■ **WORK INSTRUCTION**
Find all lines with the word "outQ" in the material, then copy them.

■ **RECORDS SUPPLIED**
====================

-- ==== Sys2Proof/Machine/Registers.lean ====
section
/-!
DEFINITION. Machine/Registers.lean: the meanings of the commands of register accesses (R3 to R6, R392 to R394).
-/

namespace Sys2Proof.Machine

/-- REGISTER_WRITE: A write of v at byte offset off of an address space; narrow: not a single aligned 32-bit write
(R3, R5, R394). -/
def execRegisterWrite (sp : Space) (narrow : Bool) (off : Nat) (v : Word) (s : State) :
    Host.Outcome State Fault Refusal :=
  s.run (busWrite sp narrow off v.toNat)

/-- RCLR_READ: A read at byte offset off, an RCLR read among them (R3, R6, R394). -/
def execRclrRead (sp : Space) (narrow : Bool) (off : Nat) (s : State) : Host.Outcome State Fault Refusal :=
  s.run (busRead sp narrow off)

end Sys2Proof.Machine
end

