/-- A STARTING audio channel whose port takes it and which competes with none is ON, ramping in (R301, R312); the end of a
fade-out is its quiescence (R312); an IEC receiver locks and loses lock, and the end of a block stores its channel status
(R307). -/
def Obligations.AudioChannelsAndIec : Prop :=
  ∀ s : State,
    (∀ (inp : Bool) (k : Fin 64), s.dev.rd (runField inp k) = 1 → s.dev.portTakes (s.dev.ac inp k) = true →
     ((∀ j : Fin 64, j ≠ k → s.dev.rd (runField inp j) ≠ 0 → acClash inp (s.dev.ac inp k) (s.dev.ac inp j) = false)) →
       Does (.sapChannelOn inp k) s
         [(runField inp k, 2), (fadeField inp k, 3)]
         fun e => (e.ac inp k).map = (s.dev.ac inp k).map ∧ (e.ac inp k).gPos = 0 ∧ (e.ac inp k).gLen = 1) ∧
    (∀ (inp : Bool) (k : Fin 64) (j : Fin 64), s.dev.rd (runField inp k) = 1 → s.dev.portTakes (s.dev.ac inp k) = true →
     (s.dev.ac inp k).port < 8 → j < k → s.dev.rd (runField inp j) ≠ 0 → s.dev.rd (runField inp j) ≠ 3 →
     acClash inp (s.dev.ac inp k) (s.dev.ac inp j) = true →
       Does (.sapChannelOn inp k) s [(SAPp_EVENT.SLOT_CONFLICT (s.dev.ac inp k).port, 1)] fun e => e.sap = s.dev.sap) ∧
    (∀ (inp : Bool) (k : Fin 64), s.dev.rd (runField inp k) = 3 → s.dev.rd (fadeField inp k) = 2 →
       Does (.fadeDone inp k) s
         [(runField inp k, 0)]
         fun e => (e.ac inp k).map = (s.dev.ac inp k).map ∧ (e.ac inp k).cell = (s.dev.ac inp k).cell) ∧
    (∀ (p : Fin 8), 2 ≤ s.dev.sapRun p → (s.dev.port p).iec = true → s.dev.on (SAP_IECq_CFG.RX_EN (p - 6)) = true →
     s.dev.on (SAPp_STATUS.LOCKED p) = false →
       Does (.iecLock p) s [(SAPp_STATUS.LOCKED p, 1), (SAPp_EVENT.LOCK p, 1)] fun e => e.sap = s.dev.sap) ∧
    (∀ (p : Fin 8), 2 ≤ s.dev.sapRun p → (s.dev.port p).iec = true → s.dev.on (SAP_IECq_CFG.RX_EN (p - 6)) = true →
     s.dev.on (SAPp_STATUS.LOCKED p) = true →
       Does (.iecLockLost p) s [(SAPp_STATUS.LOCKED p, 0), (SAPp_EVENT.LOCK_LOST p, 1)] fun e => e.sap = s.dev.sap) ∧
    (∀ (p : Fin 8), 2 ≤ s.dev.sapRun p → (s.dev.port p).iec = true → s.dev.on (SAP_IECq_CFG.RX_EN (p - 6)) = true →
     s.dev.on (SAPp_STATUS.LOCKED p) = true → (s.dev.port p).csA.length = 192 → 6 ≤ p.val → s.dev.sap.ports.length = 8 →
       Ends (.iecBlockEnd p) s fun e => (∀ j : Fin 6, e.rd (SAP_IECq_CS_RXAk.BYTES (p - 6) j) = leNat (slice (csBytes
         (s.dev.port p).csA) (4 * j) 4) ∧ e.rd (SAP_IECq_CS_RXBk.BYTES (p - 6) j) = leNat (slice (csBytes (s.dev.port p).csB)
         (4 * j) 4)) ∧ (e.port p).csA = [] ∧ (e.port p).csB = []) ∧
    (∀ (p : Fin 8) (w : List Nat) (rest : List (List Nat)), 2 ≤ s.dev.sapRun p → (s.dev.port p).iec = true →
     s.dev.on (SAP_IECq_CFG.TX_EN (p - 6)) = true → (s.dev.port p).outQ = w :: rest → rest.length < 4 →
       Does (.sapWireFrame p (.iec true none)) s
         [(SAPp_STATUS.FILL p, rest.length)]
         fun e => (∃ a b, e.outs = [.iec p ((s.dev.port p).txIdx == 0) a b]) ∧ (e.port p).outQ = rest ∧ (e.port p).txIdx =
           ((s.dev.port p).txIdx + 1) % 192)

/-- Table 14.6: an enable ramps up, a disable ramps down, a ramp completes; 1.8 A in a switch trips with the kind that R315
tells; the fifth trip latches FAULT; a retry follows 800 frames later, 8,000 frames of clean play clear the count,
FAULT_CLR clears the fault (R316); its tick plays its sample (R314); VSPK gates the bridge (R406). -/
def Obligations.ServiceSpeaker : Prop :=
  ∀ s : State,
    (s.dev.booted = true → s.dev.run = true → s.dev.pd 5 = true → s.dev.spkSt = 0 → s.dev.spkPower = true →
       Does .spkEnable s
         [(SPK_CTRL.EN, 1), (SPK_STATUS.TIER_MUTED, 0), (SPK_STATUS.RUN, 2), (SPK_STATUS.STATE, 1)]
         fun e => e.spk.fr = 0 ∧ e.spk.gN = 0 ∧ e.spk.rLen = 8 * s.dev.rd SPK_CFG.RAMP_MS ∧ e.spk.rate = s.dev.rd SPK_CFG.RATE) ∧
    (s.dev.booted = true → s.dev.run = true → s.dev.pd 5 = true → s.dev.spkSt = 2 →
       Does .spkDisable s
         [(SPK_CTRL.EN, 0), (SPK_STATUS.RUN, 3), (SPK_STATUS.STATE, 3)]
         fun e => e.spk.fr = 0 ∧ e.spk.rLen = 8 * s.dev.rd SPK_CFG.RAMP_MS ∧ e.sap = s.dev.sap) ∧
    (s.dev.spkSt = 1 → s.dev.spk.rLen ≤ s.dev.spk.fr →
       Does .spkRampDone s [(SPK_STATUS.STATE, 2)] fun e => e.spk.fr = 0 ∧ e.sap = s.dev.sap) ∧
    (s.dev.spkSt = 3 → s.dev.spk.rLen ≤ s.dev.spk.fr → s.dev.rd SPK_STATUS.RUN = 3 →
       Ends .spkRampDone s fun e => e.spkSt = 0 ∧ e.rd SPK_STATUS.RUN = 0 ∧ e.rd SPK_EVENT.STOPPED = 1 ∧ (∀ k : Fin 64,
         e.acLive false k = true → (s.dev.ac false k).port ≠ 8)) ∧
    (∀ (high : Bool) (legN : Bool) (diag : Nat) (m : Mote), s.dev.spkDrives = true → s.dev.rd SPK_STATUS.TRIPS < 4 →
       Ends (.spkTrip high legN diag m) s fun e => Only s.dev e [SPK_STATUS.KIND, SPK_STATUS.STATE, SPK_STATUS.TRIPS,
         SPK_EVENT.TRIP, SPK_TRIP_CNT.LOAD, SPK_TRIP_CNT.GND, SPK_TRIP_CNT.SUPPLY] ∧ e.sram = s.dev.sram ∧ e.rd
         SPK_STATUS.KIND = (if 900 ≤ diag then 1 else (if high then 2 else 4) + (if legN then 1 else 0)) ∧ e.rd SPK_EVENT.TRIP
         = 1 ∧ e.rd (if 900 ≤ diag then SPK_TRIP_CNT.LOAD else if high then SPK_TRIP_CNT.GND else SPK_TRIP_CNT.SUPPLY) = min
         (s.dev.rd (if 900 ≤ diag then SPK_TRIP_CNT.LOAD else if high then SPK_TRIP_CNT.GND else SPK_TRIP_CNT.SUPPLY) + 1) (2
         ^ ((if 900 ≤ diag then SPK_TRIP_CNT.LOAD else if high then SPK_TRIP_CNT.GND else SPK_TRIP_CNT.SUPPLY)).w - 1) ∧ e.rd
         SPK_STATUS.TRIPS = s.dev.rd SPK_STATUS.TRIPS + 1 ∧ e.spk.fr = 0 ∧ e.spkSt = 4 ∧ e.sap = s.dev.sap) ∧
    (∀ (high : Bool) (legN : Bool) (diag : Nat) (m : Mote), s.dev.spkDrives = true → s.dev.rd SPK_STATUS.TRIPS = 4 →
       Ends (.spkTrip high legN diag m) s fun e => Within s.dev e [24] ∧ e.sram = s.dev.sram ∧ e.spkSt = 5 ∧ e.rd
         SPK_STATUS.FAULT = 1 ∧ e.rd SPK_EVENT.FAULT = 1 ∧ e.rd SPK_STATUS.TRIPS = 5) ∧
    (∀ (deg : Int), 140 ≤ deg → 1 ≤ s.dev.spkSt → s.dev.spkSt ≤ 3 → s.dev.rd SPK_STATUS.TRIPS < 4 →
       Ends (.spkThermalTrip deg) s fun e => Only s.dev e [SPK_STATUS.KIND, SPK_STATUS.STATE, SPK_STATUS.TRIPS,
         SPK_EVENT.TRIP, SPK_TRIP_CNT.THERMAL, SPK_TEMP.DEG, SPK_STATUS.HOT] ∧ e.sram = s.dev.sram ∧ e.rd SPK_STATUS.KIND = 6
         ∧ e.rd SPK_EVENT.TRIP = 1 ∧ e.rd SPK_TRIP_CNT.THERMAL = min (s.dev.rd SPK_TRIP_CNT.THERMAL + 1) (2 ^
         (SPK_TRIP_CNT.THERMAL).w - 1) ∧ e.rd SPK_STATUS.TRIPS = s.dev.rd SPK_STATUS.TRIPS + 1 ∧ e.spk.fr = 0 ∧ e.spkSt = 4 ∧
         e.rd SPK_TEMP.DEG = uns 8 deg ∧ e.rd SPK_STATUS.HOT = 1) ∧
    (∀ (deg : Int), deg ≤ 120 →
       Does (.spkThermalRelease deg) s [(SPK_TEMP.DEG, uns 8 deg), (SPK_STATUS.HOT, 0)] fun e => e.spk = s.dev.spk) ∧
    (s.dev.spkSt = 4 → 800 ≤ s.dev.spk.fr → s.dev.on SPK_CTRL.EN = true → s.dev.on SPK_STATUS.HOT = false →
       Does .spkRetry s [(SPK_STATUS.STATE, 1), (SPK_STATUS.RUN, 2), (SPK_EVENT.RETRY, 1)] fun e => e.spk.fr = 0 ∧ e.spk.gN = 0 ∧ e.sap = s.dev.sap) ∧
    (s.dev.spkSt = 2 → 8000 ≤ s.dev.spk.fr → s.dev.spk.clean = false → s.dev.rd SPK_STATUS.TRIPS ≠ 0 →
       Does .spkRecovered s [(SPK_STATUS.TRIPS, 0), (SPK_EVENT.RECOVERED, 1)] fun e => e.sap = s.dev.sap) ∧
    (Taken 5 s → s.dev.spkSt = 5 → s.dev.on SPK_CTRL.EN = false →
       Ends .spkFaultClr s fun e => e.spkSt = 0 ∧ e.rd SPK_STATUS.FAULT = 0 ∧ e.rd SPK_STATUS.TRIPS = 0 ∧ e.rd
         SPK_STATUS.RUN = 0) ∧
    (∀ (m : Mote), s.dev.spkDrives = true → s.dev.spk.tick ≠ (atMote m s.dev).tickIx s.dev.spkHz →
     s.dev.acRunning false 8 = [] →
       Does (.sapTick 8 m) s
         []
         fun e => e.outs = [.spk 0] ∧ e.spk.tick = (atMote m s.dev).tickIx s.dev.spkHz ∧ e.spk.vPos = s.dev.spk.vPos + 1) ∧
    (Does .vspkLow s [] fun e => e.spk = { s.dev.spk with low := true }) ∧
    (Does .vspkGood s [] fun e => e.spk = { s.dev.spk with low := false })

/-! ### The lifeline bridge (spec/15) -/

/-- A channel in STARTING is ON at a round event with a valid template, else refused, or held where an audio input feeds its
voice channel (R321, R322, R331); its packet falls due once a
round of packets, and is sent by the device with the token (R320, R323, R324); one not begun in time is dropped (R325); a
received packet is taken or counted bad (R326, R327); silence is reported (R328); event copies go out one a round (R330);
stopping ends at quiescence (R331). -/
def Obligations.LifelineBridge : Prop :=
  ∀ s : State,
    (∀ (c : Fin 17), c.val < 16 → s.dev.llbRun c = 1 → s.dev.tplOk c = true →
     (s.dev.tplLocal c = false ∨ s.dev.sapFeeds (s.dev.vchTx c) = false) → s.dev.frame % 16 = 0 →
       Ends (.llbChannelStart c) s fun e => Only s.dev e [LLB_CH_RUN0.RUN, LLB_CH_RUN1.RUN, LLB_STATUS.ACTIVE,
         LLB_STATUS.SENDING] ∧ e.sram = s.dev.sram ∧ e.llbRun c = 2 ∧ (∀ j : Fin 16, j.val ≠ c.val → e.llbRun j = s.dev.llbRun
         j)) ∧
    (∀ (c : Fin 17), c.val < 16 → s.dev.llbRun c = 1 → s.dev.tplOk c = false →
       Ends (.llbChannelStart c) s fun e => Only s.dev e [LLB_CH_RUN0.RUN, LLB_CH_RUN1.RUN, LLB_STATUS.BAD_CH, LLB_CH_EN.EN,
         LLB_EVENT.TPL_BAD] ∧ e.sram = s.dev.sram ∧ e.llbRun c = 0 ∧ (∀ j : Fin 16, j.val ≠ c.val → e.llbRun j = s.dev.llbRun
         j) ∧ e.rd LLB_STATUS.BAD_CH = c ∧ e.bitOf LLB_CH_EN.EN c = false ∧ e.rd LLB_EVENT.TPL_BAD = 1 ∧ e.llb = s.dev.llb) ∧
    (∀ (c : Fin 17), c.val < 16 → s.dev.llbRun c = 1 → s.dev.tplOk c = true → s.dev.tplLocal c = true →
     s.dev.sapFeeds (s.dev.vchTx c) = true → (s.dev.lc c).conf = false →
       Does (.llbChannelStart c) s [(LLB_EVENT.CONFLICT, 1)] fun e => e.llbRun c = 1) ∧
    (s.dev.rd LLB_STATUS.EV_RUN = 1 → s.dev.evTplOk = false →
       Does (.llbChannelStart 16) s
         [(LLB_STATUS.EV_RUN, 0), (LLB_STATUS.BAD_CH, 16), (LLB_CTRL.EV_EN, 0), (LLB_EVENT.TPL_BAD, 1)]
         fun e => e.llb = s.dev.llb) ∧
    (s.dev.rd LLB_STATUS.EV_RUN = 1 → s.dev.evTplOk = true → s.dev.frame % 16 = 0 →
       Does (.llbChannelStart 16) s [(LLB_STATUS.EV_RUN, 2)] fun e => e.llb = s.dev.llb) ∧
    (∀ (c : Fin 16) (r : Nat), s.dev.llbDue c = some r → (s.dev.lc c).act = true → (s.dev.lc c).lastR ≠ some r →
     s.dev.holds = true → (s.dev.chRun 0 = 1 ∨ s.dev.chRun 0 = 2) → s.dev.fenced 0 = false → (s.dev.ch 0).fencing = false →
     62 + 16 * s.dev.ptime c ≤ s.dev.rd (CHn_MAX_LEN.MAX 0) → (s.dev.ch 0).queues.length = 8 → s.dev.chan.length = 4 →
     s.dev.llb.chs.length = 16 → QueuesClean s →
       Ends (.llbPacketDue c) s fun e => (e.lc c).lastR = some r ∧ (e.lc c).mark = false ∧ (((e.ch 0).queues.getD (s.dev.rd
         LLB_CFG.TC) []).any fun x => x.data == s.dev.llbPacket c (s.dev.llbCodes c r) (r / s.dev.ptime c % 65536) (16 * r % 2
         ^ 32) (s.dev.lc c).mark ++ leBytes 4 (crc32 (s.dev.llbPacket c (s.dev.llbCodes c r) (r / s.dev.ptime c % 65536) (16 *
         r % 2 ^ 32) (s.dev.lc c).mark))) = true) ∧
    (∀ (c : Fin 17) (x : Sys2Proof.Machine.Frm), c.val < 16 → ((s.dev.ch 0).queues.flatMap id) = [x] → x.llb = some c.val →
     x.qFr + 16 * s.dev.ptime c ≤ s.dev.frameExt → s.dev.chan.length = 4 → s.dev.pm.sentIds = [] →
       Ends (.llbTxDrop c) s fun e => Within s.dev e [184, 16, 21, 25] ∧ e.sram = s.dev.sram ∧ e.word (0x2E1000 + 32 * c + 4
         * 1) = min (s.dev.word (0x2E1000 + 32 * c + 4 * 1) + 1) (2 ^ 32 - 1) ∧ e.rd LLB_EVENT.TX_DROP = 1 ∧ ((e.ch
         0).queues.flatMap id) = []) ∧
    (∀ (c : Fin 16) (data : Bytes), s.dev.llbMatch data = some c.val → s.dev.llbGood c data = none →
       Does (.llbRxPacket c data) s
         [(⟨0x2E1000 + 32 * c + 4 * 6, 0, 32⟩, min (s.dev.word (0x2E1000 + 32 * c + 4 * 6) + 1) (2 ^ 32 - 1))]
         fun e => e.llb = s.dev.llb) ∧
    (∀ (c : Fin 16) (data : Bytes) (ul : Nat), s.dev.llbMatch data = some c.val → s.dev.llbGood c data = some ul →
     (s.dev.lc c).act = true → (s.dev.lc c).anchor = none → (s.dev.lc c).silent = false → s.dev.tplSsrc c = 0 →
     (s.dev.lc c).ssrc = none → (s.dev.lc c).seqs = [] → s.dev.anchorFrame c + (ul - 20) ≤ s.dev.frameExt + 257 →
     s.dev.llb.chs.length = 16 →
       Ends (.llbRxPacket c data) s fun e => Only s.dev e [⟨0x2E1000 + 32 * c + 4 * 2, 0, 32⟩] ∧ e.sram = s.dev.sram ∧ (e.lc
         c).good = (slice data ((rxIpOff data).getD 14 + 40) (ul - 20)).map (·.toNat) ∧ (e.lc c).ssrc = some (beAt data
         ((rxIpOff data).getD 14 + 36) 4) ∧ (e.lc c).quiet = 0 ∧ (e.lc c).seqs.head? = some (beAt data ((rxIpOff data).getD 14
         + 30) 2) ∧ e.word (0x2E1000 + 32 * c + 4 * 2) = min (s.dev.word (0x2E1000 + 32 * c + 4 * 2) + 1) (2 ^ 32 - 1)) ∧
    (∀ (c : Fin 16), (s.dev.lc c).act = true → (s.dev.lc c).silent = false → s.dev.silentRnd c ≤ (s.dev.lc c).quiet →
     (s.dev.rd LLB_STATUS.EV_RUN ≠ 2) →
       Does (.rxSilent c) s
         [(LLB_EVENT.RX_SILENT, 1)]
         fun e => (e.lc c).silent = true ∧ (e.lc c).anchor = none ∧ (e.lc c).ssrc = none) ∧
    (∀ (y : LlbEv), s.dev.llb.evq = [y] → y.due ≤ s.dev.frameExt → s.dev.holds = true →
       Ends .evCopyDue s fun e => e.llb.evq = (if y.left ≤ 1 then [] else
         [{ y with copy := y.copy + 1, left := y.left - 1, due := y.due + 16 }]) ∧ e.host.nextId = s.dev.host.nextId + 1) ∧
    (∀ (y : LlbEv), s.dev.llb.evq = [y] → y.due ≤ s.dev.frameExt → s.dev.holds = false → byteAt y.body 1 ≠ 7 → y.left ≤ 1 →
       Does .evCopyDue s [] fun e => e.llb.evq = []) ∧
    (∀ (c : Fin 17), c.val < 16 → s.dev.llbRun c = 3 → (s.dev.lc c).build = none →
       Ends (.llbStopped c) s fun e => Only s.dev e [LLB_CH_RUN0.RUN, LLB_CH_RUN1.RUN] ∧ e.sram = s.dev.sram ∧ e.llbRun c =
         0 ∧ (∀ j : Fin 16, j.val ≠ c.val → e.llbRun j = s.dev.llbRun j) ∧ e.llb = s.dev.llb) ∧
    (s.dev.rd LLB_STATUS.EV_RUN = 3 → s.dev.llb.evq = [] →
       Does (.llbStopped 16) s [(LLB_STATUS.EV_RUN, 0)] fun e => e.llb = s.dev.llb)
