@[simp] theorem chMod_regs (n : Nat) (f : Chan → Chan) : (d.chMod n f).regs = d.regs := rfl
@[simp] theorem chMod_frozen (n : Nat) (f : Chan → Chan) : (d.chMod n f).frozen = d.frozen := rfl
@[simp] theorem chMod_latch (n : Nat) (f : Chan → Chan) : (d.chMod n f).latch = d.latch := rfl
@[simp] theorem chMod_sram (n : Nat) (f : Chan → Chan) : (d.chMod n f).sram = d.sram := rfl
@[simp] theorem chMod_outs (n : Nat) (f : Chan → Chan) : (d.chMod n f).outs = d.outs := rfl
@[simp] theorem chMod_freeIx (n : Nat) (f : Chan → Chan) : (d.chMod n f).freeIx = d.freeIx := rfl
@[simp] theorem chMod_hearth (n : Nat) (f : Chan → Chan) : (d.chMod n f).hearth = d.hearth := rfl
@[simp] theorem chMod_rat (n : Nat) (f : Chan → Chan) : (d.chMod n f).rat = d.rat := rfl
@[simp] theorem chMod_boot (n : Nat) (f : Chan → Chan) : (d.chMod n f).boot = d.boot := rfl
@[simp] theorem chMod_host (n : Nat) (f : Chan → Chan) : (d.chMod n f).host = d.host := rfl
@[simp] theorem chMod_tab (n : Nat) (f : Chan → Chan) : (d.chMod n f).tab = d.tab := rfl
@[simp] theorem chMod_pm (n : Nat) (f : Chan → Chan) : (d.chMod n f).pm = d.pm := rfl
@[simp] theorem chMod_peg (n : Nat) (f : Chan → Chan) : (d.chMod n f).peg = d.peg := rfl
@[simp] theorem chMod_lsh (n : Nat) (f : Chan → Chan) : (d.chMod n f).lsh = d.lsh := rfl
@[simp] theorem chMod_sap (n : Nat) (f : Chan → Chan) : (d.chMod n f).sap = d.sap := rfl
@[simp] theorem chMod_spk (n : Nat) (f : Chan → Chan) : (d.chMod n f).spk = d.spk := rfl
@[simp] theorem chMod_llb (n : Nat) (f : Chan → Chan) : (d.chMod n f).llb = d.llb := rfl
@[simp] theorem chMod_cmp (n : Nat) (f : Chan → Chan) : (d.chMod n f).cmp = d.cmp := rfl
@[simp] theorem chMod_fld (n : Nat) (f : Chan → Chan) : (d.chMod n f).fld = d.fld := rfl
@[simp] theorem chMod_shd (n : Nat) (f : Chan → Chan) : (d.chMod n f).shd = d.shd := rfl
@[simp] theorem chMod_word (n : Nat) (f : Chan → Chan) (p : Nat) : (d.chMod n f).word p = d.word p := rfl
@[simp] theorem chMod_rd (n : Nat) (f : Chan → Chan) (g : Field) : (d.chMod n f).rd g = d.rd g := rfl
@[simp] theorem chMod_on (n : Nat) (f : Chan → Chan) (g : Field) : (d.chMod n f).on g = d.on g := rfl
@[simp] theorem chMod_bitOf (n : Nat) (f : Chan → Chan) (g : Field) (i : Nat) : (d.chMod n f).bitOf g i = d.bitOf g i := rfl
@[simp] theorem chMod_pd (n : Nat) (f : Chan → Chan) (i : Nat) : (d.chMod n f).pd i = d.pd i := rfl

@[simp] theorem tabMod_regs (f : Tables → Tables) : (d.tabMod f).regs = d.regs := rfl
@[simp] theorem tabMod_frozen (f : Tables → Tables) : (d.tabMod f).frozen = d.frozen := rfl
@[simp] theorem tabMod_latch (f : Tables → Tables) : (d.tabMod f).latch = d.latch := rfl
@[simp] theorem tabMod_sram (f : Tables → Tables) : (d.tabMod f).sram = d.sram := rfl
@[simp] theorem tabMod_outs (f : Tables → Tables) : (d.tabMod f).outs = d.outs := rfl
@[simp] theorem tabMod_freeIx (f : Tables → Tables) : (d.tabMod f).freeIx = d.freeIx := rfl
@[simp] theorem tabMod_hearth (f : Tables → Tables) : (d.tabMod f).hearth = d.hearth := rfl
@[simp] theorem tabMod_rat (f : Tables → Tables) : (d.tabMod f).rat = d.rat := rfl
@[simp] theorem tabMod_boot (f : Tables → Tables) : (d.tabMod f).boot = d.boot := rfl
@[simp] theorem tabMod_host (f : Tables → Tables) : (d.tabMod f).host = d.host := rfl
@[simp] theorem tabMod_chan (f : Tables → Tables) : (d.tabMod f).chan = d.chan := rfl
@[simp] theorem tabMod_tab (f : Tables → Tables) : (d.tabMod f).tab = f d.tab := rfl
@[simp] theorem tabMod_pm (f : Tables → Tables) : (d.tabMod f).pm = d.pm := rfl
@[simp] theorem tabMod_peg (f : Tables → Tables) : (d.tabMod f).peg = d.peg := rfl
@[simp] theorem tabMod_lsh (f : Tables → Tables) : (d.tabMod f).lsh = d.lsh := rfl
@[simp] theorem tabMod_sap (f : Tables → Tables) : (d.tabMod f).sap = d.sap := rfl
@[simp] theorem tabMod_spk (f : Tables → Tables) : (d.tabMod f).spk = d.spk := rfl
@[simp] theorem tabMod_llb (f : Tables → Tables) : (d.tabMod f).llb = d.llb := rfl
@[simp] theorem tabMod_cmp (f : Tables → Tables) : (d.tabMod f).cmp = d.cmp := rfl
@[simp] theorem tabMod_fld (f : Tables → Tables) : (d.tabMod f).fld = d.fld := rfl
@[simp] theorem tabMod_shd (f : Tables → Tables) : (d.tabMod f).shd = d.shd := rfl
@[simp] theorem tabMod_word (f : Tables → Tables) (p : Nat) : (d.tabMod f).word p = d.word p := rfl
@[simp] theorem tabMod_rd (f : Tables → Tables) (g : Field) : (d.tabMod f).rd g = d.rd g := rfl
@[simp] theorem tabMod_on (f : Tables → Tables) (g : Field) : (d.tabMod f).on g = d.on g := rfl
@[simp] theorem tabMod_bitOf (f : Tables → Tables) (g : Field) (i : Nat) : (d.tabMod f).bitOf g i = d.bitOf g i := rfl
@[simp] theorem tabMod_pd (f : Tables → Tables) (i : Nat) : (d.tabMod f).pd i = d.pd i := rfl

====================

■ **OUTPUT OF THE TASK**
     s.dev.on (SAP_IECq_CFG.TX_EN (p - 6)) = true → (s.dev.port p).outQ = w :: rest → rest.length < 4 →
         fun e => (∃ a b, e.outs = [.iec p ((s.dev.port p).txIdx == 0) a b]) ∧ (e.port p).outQ = rest ∧ (e.port p).txIdx =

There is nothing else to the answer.